## [PROBLEM TO WORK ON]
Below are the records; give again exactly the line with "execSel d a b c⟩", the line with "execCmpFlt d a b k⟩", and each line that lies between them, and nothing besides.

Dataset entries:
##########

-- ==== Sys2Proof/Machine/Lead.lean ====
section
/-! DEFINITION. The lead hart (13_lead_queues.md, R235-R244): one step of it. It reads memory and fills caches and the delay
buffer; nothing that it does changes a register or memory of its trailing hart (R17). -/

namespace Sys2Proof.Machine

/-- An instruction that the lead executes (R236): the registers that it reads, and its meaning. -/
structure LeadExec where
  x : List (BitVec 5)
  c : List (BitVec 3)
  run : State → Result

/-- XOP, XMUL, ADDI to AUPC, CMP, CMPI and CLOG, which the lead executes (R236). -/
def leadExec : Instr → Option LeadExec
  | .add d a b => some ⟨[a, b], [], execAdd d a b⟩
  | .sub d a b => some ⟨[a, b], [], execSub d a b⟩
  | .and d a b => some ⟨[a, b], [], execAnd d a b⟩
  | .or d a b => some ⟨[a, b], [], execOr d a b⟩
  | .xor d a b => some ⟨[a, b], [], execXor d a b⟩
  | .sll d a b => some ⟨[a, b], [], execSll d a b⟩
  | .srl d a b => some ⟨[a, b], [], execSrl d a b⟩
  | .sra d a b => some ⟨[a, b], [], execSra d a b⟩
  | .min d a b => some ⟨[a, b], [], execMin d a b⟩
  | .max d a b => some ⟨[a, b], [], execMax d a b⟩
  | .minu d a b => some ⟨[a, b], [], execMinu d a b⟩
  | .maxu d a b => some ⟨[a, b], [], execMaxu d a b⟩
  | .sel d a b c => some ⟨[a, b], [c], execSel d a b c⟩
  | .mul d a b => some ⟨[a, b], [], execMul d a b⟩
  | .mulh d a b => some ⟨[a, b], [], execMulh d a b⟩
  | .mulhu d a b => some ⟨[a, b], [], execMulhu d a b⟩
  | .div d a b => some ⟨[a, b], [], execDiv d a b⟩
  | .divu d a b => some ⟨[a, b], [], execDivu d a b⟩
  | .rem d a b => some ⟨[a, b], [], execRem d a b⟩
  | .remu d a b => some ⟨[a, b], [], execRemu d a b⟩
  | .clz d a => some ⟨[a], [], execClz d a⟩
  | .ctz d a => some ⟨[a], [], execCtz d a⟩
  | .popc d a => some ⟨[a], [], execPopc d a⟩
  | .brev d a => some ⟨[a], [], execBrev d a⟩
  | .addi d a i => some ⟨[a], [], execAddi d a i⟩
  | .andi d a i => some ⟨[a], [], execAndi d a i⟩
  | .ori d a i => some ⟨[a], [], execOri d a i⟩
  | .xori d a i => some ⟨[a], [], execXori d a i⟩
  | .slli d a n => some ⟨[a], [], execSlli d a n⟩
  | .srli d a n => some ⟨[a], [], execSrli d a n⟩
  | .srai d a n => some ⟨[a], [], execSrai d a n⟩
  | .lui d i => some ⟨[], [], execLui d i⟩
  | .aupc d i => some ⟨[], [], execAupc d i⟩
  | .cmpEq d a b => some ⟨[a, b], [], execCmpEq d a b⟩
  | .cmpNe d a b => some ⟨[a, b], [], execCmpNe d a b⟩
  | .cmpLt d a b => some ⟨[a, b], [], execCmpLt d a b⟩
  | .cmpGe d a b => some ⟨[a, b], [], execCmpGe d a b⟩
  | .cmpLtu d a b => some ⟨[a, b], [], execCmpLtu d a b⟩
  | .cmpGeu d a b => some ⟨[a, b], [], execCmpGeu d a b⟩
  | .cmpFeq d a b k => some ⟨[a, b], [], execCmpFeq d a b k⟩
  | .cmpFlt d a b k => some ⟨[a, b], [], execCmpFlt d a b k⟩
  | .cmpFle d a b k => some ⟨[a, b], [], execCmpFle d a b k⟩
  | .cmpFun d a b k => some ⟨[a, b], [], execCmpFun d a b k⟩
  | .cmpiEq d a i => some ⟨[a], [], execCmpiEq d a i⟩
  | .cmpiNe d a i => some ⟨[a], [], execCmpiNe d a i⟩
  | .cmpiLt d a i => some ⟨[a], [], execCmpiLt d a i⟩
  | .cmpiGe d a i => some ⟨[a], [], execCmpiGe d a i⟩
  | .cmpiLtu d a i => some ⟨[a], [], execCmpiLtu d a i⟩
  | .cmpiGeu d a i => some ⟨[a], [], execCmpiGeu d a i⟩
  | .cand d a b => some ⟨[], [a, b], execCand d a b⟩
  | .cor d a b => some ⟨[], [a, b], execCor d a b⟩
  | .cxor d a b => some ⟨[], [a, b], execCxor d a b⟩
  | .candn d a b => some ⟨[], [a, b], execCandn d a b⟩
  | .cnot d a => some ⟨[], [a], execCnot d a⟩
  | .cset d => some ⟨[], [], execCset d⟩
  | .cclr d => some ⟨[], [], execCclr d⟩
  | .cmov d a => some ⟨[], [a], execCmov d a⟩
  | _ => none

/-- The registers that an instruction names as destinations (R236). -/
structure Dests where
  x : List (BitVec 5) := []
  c : List (BitVec 3) := []
  v : List (BitVec 5) := []

/-- The destinations of an instruction of the majors 0x01 to 0x33 (R236). -/
def dests : Instr → Dests
  | .add r _ _ | .sub r _ _ | .and r _ _ | .or r _ _ | .xor r _ _ | .sll r _ _ | .srl r _ _ | .sra r _ _
  | .min r _ _ | .max r _ _ | .minu r _ _ | .maxu r _ _ | .sel r _ _ _ | .mul r _ _ | .mulh r _ _ | .mulhu r _ _
  | .div r _ _ | .divu r _ _ | .rem r _ _ | .remu r _ _ | .clz r _ | .ctz r _ | .popc r _ | .brev r _
  | .fadd r _ _ _ | .fsub r _ _ _ | .fmul r _ _ _ | .fdiv r _ _ _ | .fsqrt r _ _ | .fmin r _ _ _ | .fmax r _ _ _
  | .fma r _ _ _ | .fcvtFi r _ _ _ | .fcvtFu r _ _ _ | .fcvtTi r _ _ _ | .fcvtTu r _ _ _ | .fcvtFx r _ _ _
  | .fclass r _ _ | .addi r _ _ | .andi r _ _ | .ori r _ _ | .xori r _ _ | .slli r _ _ | .srli r _ _ | .srai r _ _
  | .lui r _ | .aupc r _ | .jal r _ | .jalr r _ _ | .ld r _ _ _ | .ldAcq r _ _ _ _ | .ldSc r _ _ _ _
  | .amoadd r _ _ _ _ _ | .amoand r _ _ _ _ _ | .amoor r _ _ _ _ _ | .amoxor r _ _ _ _ _ | .amomin r _ _ _ _ _
  | .amomax r _ _ _ _ _ | .amominu r _ _ _ _ _ | .amomaxu r _ _ _ _ _ | .amoswap r _ _ _ _ _ | .cas r _ _ _ _ _
  | .mpopc r _ | .mfirst r _ | .vmvx _ r _ _ | .vsetvl r _ _ | .twany r _ | .tfind r _ | .tstamp r _ | .qpop r _
  | .qstat r _ => { x := [r] }
  | .cmpEq r _ _ | .cmpNe r _ _ | .cmpLt r _ _ | .cmpGe r _ _ | .cmpLtu r _ _ | .cmpGeu r _ _ | .cmpFeq r _ _ _
  | .cmpFlt r _ _ _ | .cmpFle r _ _ _ | .cmpFun r _ _ _ | .cmpiEq r _ _ | .cmpiNe r _ _ | .cmpiLt r _ _
  | .cmpiGe r _ _ | .cmpiLtu r _ _ | .cmpiGeu r _ _ | .cand r _ _ | .cor r _ _ | .cxor r _ _ | .candn r _ _
  | .cnot r _ | .cset r | .cclr r | .cmov r _ | .many r _ | .mall r _ => { c := [r] }
  | .vadd _ r _ _ _ | .vsub _ r _ _ _ | .vrsub _ r _ _ _ | .vmul _ r _ _ _ | .vmulh _ r _ _ _ | .vdiv _ r _ _ _
  | .vrem _ r _ _ _ | .vmin _ r _ _ _ | .vmax _ r _ _ _ | .vabs r _ _ | .vneg r _ _ | .vsadd _ r _ _ _
  | .vssub _ r _ _ _ | .vfma _ r _ _ _ | .vfms _ r _ _ _ | .vfnma _ r _ _ _ | .vfnms _ r _ _ _ | .vwmul _ r _ _ _
  | .vand _ r _ _ _ | .vor _ r _ _ _ | .vxor _ r _ _ _ | .vnot r _ _ | .vsll _ r _ _ _ | .vsrl _ r _ _ _
  | .vsra _ r _ _ _ | .vpopc r _ _ | .vclz r _ _ | .vrecip r _ _ | .vrsqrt r _ _ | .vsqrt r _ _ | .vexp2 r _ _
  | .vlog2 r _ _ | .vtanh r _ _ | .miota r _ | .vcvt r _ _ _ _ | .vcvtSat r _ _ _ _ | .vcvtSr r _ _ _ _
  | .vcvtSrSat r _ _ _ _ | .vredsum r _ _ | .vredmax r _ _ | .vredmin r _ _ | .vredand r _ _ | .vredor r _ _
  | .vredxor r _ _ | .vscanSum r _ _ | .vscanMax r _ _ | .vslideup _ r _ _ _ | .vslidedn _ r _ _ _ | .vperm r _ _ _
  | .vcompress r _ _ | .vexpand r _ _ | .vbcast _ r _ _ _ | .vmv r _ _ | .viota r _ _ | .vmvs r _ _ | .vbpop r _ _
  | .vrank r _ _ _ | .vxsect r _ _ _ | .vcfg r _ | .vrand r _ _ | .vld r _ _ _ _ _ | .vldS r _ _ _ _ _ _
  | .vldx r _ _ _ _ _ _ | .vgll r _ _ _ _ _ | .vamoAdd r _ _ _ _ _ | .vamoAnd r _ _ _ _ _ | .vamoOr r _ _ _ _ _
  | .vamoXor r _ _ _ _ _ | .vamoMin r _ _ _ _ _ | .vamoMax r _ _ _ _ _ | .vamoSwap r _ _ _ _ _ | .vfas r _ _ _
  | .vxlt r _ _ _ _ | .vxltW r _ _ _ _ | .cpyc r _ _ _ _ _ | .vlds r _ => { v := [r] }
  | .mrow _ r _ _ | .mcol _ r _ _ | .mcvt _ r _ _ _ => { v := [r] }
  | .cpyv d _ n _ _ _ => { v := (upTo (n.toNat + 1)).map fun i => d + BitVec.ofNat 5 i }
  | _ => {}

##########

## [ANSWER TO THE EXERCISE]
  | .sel d a b c => some ⟨[a, b], [c], execSel d a b c⟩
  | .mul d a b => some ⟨[a, b], [], execMul d a b⟩
  | .mulh d a b => some ⟨[a, b], [], execMulh d a b⟩
  | .mulhu d a b => some ⟨[a, b], [], execMulhu d a b⟩
  | .div d a b => some ⟨[a, b], [], execDiv d a b⟩
  | .divu d a b => some ⟨[a, b], [], execDivu d a b⟩
  | .rem d a b => some ⟨[a, b], [], execRem d a b⟩
  | .remu d a b => some ⟨[a, b], [], execRemu d a b⟩
  | .clz d a => some ⟨[a], [], execClz d a⟩
  | .ctz d a => some ⟨[a], [], execCtz d a⟩
  | .popc d a => some ⟨[a], [], execPopc d a⟩
  | .brev d a => some ⟨[a], [], execBrev d a⟩
  | .addi d a i => some ⟨[a], [], execAddi d a i⟩
  | .andi d a i => some ⟨[a], [], execAndi d a i⟩
  | .ori d a i => some ⟨[a], [], execOri d a i⟩
  | .xori d a i => some ⟨[a], [], execXori d a i⟩
  | .slli d a n => some ⟨[a], [], execSlli d a n⟩
  | .srli d a n => some ⟨[a], [], execSrli d a n⟩
  | .srai d a n => some ⟨[a], [], execSrai d a n⟩
  | .lui d i => some ⟨[], [], execLui d i⟩
  | .aupc d i => some ⟨[], [], execAupc d i⟩
  | .cmpEq d a b => some ⟨[a, b], [], execCmpEq d a b⟩
  | .cmpNe d a b => some ⟨[a, b], [], execCmpNe d a b⟩
  | .cmpLt d a b => some ⟨[a, b], [], execCmpLt d a b⟩
  | .cmpGe d a b => some ⟨[a, b], [], execCmpGe d a b⟩
  | .cmpLtu d a b => some ⟨[a, b], [], execCmpLtu d a b⟩
  | .cmpGeu d a b => some ⟨[a, b], [], execCmpGeu d a b⟩
  | .cmpFeq d a b k => some ⟨[a, b], [], execCmpFeq d a b k⟩
  | .cmpFlt d a b k => some ⟨[a, b], [], execCmpFlt d a b k⟩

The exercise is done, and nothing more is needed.